What the task asks =>
Please restate exactly what appears in the records below from the first line to the line where "closeSets f 3" is, that line included.

[Stored data entries]
/-- Values of the row's own sources, then sets closed by its marker (R283, R286). -/
def takeStats (f : Nat) (r : Row) (all : List Nat) (lead : Bool) (s : Dev) : Dev :=
  let s := if lead && all.any (fun c => c == 1 || c == 2) then
      forAll ((List.range 4).filter fun u => unitSrc s f u 2) (fun u => statValue f u (countP (· == 2) all) r.k 0 r.tinv
        [(r.t + planeDly s, r.t + r.len + planeDly s)]) s
    else s
  let s := if r.mkEv = 0 then s else
    forAll ((List.range 4).filter fun u => unitSrc s f u 4) (fun u s =>
      let c := eff s f (12 + 3 * u)
      ivEvent f u r.t (r.t + planeDly s) r.tinv (bits c 12 2 == r.mkEv) (bits c 10 2 == r.mkEv) (fun a => (r.t - a) * 8 / 1024) s) s
  closeSets f 3 ((List.range 4).filter fun u => r.mkEv != 0 && bits (eff s f (10 + 3 * u)) 23 2 == r.mkEv && bit (eff s f (10 + 3 * u)) 30) s

/-- Slice `f` takes row `r` of engine `e` (R265 to R286). The fail log comes first: its record goes before the others of the
mc (R295). -/
def takeRowSl (f e : Nat) (r : Row) (s : Dev) : Dev :=
  let lead := !isMember s f
  let (res, _) := rowResults s e r.k
  let es := if lead then yokeEngs s e else [e]
  let all := es.flatMap fun m => (rowResults s m r.k).1
  let masked := es.flatMap fun m => let (a, d) := rowResults s m r.k; d.map fun i => nth 0 a i
  let nbits := countP (fun c => c == 1 || c == 2) masked
  let w := if lead then winFirst s f r nbits else (getSl s (leadFur s f)).win.map (·.first)
  let x := getSl s f
  let s := takeCounts f r res (setSl f { x with last := r.k, runTinv := x.runTinv || r.tinv } s)
  let s := takeFstate f r res (takeLog f r res w s)
  let s := onlyIf lead (fun s => winAdd f nbits (countP (· == 2) masked) r (winBefore f r nbits s)) s
  takeGap f r (takeStats f r all lead s)

/-- The marker rows that the gate can still need once row `r` has come: the recent ones, and the newest of either event of
CAP_CFG before them (R280). -/
def keepMarks (s : Dev) (f : Nat) (r : Row) : List (Nat × Nat) :=
  let c := eff s f 5
  let ms := if r.mkEv = 0 then (getSl s f).marks else (r.t, r.mkEv) :: (getSl s f).marks
  let old := ms.filter fun m => m.1 + 65536 ≤ nowVs s
  ms.filter (fun m => nowVs s < m.1 + 65536) ++ ((old.find? fun m => m.2 == bits c 27 2).toList ++ (old.find? fun m => m.2 == bits c 25 2).toList)

/-- The field snapshot of slice `f` is copied (R298). -/
def snapSl (f : Nat) (s : Dev) : Dev :=
  let s := wr64 (ga f 0xD0) (rd64 s (ga f 0x48)) (wr64 (ga f 0xC8) (rd64 s (ga f 0x40)) (wr64 (ga f 0xC0) (rd64 s (ga f 0x38)) s))
  let fs := [rdN s (ga f 0x0C), b2n (fbit s (ga f 0x6C) 31)] ++ (List.range 128).map fun k => rdN s (ga f (0x200 + 4 * k))
  wrN (ga f 0xD8) (rdN s (ga f 0x34)) (setSl f { getSl s f with fs } s)

/-- Each snapshot of slice `f` is copied once the slice has taken, or left, every row that it covers (R37). -/
def snapDue (f taken : Nat) (s : Dev) : Dev :=
  let x := getSl s f
  if x.snapK.any (· ≤ taken) then snapSl f (setSl f { x with snapK := x.snapK.filter fun k => taken < k } s) else s

/-! ### End of a run, drain and summary (R290, R296) -/

/-- The engines' slices of the yoke of `f`. -/
def yokeFurs (s : Dev) (f : Nat) : List Nat :=
  match engOf s f with
  | some e => (yokeEngs s e).map (logical s)
  | none => [f]

/-- The summary record of lead slice `f` over its yoke (R290, Table 09-8). -/
def summary (f : Nat) (unseenNow : Bool) (s : Dev) : Dev :=
  let fs := yokeFurs s f
  let sum := fun o => sat ((fs.map fun g => rd64 s (ga g o)).foldl (· + ·) 0) (2 ^ 64 - 1)
  let sum32 := fun o => sat ((fs.map fun g => rdN s (ga g o)).foldl (· + ·) 0) m32
  let caps := fun o => (fs.filter fun g => fbit s (ga g (o + 4)) 31).map fun g => rd64 s (ga g o) % 2 ^ 63
  let firsts := caps 0x68
  let rows := match engOf s f with
    | some e => rd64 s (furPage e * 0x1000 + 0xB8)
    | none => 0
  let unseen := unseenNow || fs.any fun g => rd64 s (ga g 0x60) != 0
  let info := b2n (!firsts.isEmpty) * 2 ^ 31 + b2n (sum32 0x0C != 0) * 2 ^ 30 + b2n (fs.any fun g => (getSl s g).lossRun) * 2 ^ 29
    + b2n unseen * 2 ^ 28 + f
  let body := leBytes 8 rows ++ leBytes 8 (sum 0x38) ++ leBytes 8 (sum 0x40) ++ leBytes 8 (sum 0x48)
    ++ leBytes 8 (firsts.foldl min (2 ^ 64 - 1)) ++ leBytes 8 (if firsts.isEmpty then 2 ^ 64 - 1 else (caps 0x80).foldl max 0)
    ++ leBytes 4 (sum32 0x30) ++ leBytes 4 (sum32 0x34) ++ leBytes 4 (sum32 0x0C) ++ leBytes 4 info
  let s := logQ { kind := 1, unit := f, t := now s, warm0 := warm0 s } s
  irqSet (glnPage f) (16 * 2 ^ (f % 2)) (pushBuf f 0x15 (fs.any fun g => (getSl s g).runTinv) body s)

/-- Everything open in slice `f` closes: `cause` for windows, `scause` for the sets of `us` (R274, R281, R286, R292). -/
def closeAll (f cause scause : Nat) (us : List Nat) (s : Dev) : Dev :=
  let s := (drainStage f true (glnFlush f s)).2
  let s := closeTrans f 1 (closeTrans f 0 s)
  let s := closeWin f cause s
  let s := closeSets f scause us s
  let s := forAll (List.range 4) (fun c => endLoss f c true) s
  gapRecord f true s

/-- Units of slice `f` whose sets close at the end of a run. -/
def endUnits (s : Dev) (f : Nat) : List Nat := (List.range 4).filter fun u => bit (eff s f (10 + 3 * u)) 26

/-- The run of slice `f` ends: its records close, and with the last slice of the yoke the lead's summary follows, where the
lead's page is ACTIVE (R290, R292, R296). -/
def endRunSl (f : Nat) (s : Dev) : Dev :=
  let x := getSl s f
  if !x.run || x.done then s
  else
    let s := if blkActive s (glnPage f) then closeAll f 3 4 (endUnits s f) s else s
    let s := setSl f { getSl s f with run := false, done := true } s
    let l := leadFur s f
    let s := if (yokeFurs s l).all (fun g => (getSl s g).done) && blkActive s (glnPage l) && bit (eff s l 0) 27 then summary l false s else s
    showSl f s

/-- What setting `i` of a unit, its STAT_CFG or its STAT_SEL, says of its intervals: the source, or the events (Tables 09-5,
09-11). -/
def ivKey (i v : Nat) : Nat := if i % 3 = 1 then bits v 27 3 + 8 * b2n (bit v 30) else v

/-- START copies the settings and clears the run's counters, whatever the page's state; an interval that pends under other
settings is given up (R268, R269, R273, R284, R286). -/
def glnStart (f : Nat) (s : Dev) : Dev :=
  if f ≥ 64 then s
  else
    let e := glnRegs s f
    let x := getSl s f
    let clr := fun (o n : Nat) (s : Dev) => forAll (List.range n) (fun i => wrN (ga f (o + 4 * i)) 0) s
    let s := clr 0x68 5 (clr 0x80 5 (clr 0xA0 8 (clr 0x30 14 (clr 0x0C 1 s))))
    let s := if bit (nth 0 e 0) 31 then clr 0x200 128 s else s
    let s := if bit (nth 0 e 0) 30 then forAll (List.range 4) (dropSet f) s else s
    let epoch := (siteOn s (leadFur s f)).elim 0 (siteEpoch s)
    let kept := x.ivs.filter fun p => [10 + 3 * p.1, 12 + 3 * p.1].all fun i => ivKey i (nth 0 x.eff i) == ivKey i (nth 0 e i)
    showSl f (setSl f { eff := e, epoch, sets := (getSl s f).sets, ivs := kept, fs := x.fs, buf := x.buf, stage := x.stage, rec0 := x.rec0, rec1 := x.rec1 } s)

/-- A run of slice `f` begins with row 0 (R290). -/
def glnRunBegin (f : Nat) (s : Dev) : Dev := if f ≥ 64 then s else setSl f { getSl s f with run := true, done := false } s

/-- The rows that the events of a lane came from that come too close after the one kept before them, of a lane gated on to drill
`clk` when `gate`, in order (R127, R147). -/
def crowded : Option Nat → Bool → Nat → List Ev → List Nat
  | _, _, _, [] => []
  | last, gate, clk, x :: xs =>
    let off := match x.act with
      | .drill d _ _ => !gate || clk != d
      | _ => false
    if off then crowded last gate clk xs
    else if (match last with | some u => decide (x.t < u + 410) | none => false) then x.row :: crowded last gate clk xs
    else match x.act with
      | .gateOn d _ => crowded (some x.t) true d xs
      | .drill _ _ _ => crowded (some x.t) gate clk xs
      | _ => crowded (some x.t) false clk xs

/-- An event or strobe of row `k` on lane `l` that is still to come will be suppressed (R127, R130). -/
def willDrop (s : Dev) (k l : Nat) : Bool :=
  let x := getLane s l
  (crowded x.lastEv x.gate x.clk x.evs).contains k
    || [x.st0, x.st1].any fun ss => ss.any fun y => y.2 == k && stSuppressed ss y.1 k

/-- Row `k` of a yoke is marked before its records are made when an event of it is to be dropped after that (R130). -/
def markEarly (e k : Nat) (s : Dev) : Dev :=
  onlyIf ((yokeEngs s (leadOf s e)).any fun m => (getFur s m).slots.any (willDrop s k)) (markTinv e k) s

/-- The next row of slice `f`, whose results are complete before time `lim`: it is taken, or left when `on` is false; the
furrow lets it go (R265, R266). -/
def takeNext (f lim : Nat) (on : Bool) (s : Dev) : Dev :=
  match engOf s f with
  | none => s
  | some e =>
    let x := getFur s e
    match x.issued.find? fun r => r.k == x.taken with
    | none => s
    | some r =>
      if !r.flagged || lim ≤ r.flagT then s
      else
        let s := markEarly e r.k (setSl f { getSl s f with marks := keepMarks s f r } s)
        let r := ((getFur s e).issued.find? fun z => z.k == r.k).getD r
        let s := if on then takeRowSl f e { r with tinv := rowTinv s e r } s else inc64 (ga f 0x60) 1 s
        let y := getFur s e
        snapDue f (y.taken + 1) (setFur e { y with taken := y.taken + 1, issued := y.issued.filter fun z => y.taken < z.k + 64 } s)

/-- The rows that slice `f` has taken or left. -/
def takenBy (s : Dev) (f : Nat) : Nat := match engOf s f with
  | some e => (getFur s e).taken
  | none => 0

/-- Slice `g`, which takes rows when `on`, comes to its next row when it has not taken row `k`, if its results are complete
before `lim`. -/
def catchUp (k lim : Nat) (on : Bool) (g : Nat) (s : Dev) : Dev := if takenBy s g ≤ k then takeNext g lim on s else s

/-- ROW_TAKE (R265, R266): the slice takes the next row in row order once its results are complete; a page that
is not ACTIVE or is DRAINING leaves it untaken. The slices of a yoke take a row in one mc, the lead's before the members',
which see its codeword windows (R267, R271). -/
def doRowTake (f : Fin 64) (s : Dev) : Dev :=
  let k := takenBy s f
  let l := leadFur s f
  let s := forAll (yokeFurs s f) (fun g s => if k = 0 then s else catchUp (k - 1) (nextMcVs s) (glnOn s g) g s) s
  let s := if l = f then s else catchUp k (nextMcVs s) (glnOn s l) l s
  showSl f (takeNext f (nextMcVs s) (glnOn s f) s)

/-- The rows of the yoke of lead slice `l` whose results were complete before the current mc are taken row by row, at most `n` of
them; the slices of page `p` take them still. -/
def takeEarlier (p l : Nat) : Nat → Dev → Dev
  | 0, s => s
  | n + 1, s =>
    let k := (yokeFurs s l).foldl (fun a g => min a (takenBy s g)) (takenBy s l)
    takeEarlier p l n (forAll (yokeFurs s l) (fun g s => catchUp k (nowVs s) (glnPage g == p || glnOn s g) g s) s)

/-- The most rows that a slice of the yoke of lead slice `l` has still to take. -/
def rowsLeft (s : Dev) (l : Nat) : Nat := match engOf s l with
  | some e => (yokeEngs s e).foldl (fun a m => max a (getFur s m).issued.length) 0
  | none => 0

/-- EN of GLN page `p` goes from 1 to 0 (R296): rows whose results are complete by then are still taken; then everything open on
both slices closes, and the summaries follow. -/
def glnDrain (p : Nat) (s : Dev) : Dev :=
  let fs := [2 * (p - 0x100), 2 * (p - 0x100) + 1]
  let s := forAll (fs.map (leadFur s)) (fun l s => takeEarlier p l (rowsLeft s l) s) s
  let s := forAll fs (fun f => closeAll f 4 5 (List.range 4)) s
  let s := forAll fs (fun f s => onlyIf ((getSl s f).run && !(getSl s f).done && !isMember s f && bit (eff s f 0) 27) (summary f true) s) s
  forAll fs showSl s

/-- The record buffers of GLN page `p` are empty (R296). -/
def glnIdle (s : Dev) (p : Nat) : Bool := (getSl s (2 * (p - 0x100))).buf.isEmpty && (getSl s (2 * (p - 0x100) + 1)).buf.isEmpty

/-- A block reset of GLN page `p` discards what its slices hold (R297). -/
def glnReset (p : Nat) (s : Dev) : Dev :=
  forAll [2 * (p - 0x100), 2 * (p - 0x100) + 1] (fun f s =>
    let x := getSl s f
    setSl f { eff := x.eff, epoch := x.epoch, run := x.run, done := x.done, last := x.last } s) s

/-- The field tick's snapshot of slice `f` covers the rows whose tick fell by now, and is copied once the slice has taken them
(R37, R298). -/
def glnField (f : Nat) (s : Dev) : Dev :=
  match engOf s f with
  | some e =>
    let k := rd64 s (fa e 0xB8) - ((getFur s e).issued.filter fun r => nextMcVs s ≤ r.t).length
    if (getFur s e).issued.any fun r => (getFur s e).taken ≤ r.k && r.k < k then setSl f { getSl s f with snapK := (getSl s f).snapK ++ [k] } s
    else snapSl f (setSl f { getSl s f with snapK := [] } s)
  | none => snapSl f (setSl f { getSl s f with snapK := [] } s)

/-! ### Register writes (R268, R286, R289, R299) -/

/-- A refused write recorded in GLN.CFG_ERR, with IRQ bit 6. -/
def glnErr (p cause off : Nat) (s : Dev) : Dev := irqSet p 0x40 (recordErr (A p 0x80) cause off s)

/-- A write of STAT_CFG with FLUSH closes the set of unit `u` at once (R286). -/
def flushSet (f u : Nat) (s : Dev) : Dev := onlyIf (glnOn s f) (fun s => showSl f (closeSet f u 5 s)) s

Answer box =>
/-- Values of the row's own sources, then sets closed by its marker (R283, R286). -/
def takeStats (f : Nat) (r : Row) (all : List Nat) (lead : Bool) (s : Dev) : Dev :=
  let s := if lead && all.any (fun c => c == 1 || c == 2) then
      forAll ((List.range 4).filter fun u => unitSrc s f u 2) (fun u => statValue f u (countP (· == 2) all) r.k 0 r.tinv
        [(r.t + planeDly s, r.t + r.len + planeDly s)]) s
    else s
  let s := if r.mkEv = 0 then s else
    forAll ((List.range 4).filter fun u => unitSrc s f u 4) (fun u s =>
      let c := eff s f (12 + 3 * u)
      ivEvent f u r.t (r.t + planeDly s) r.tinv (bits c 12 2 == r.mkEv) (bits c 10 2 == r.mkEv) (fun a => (r.t - a) * 8 / 1024) s) s
  closeSets f 3 ((List.range 4).filter fun u => r.mkEv != 0 && bits (eff s f (10 + 3 * u)) 23 2 == r.mkEv && bit (eff s f (10 + 3 * u)) 30) s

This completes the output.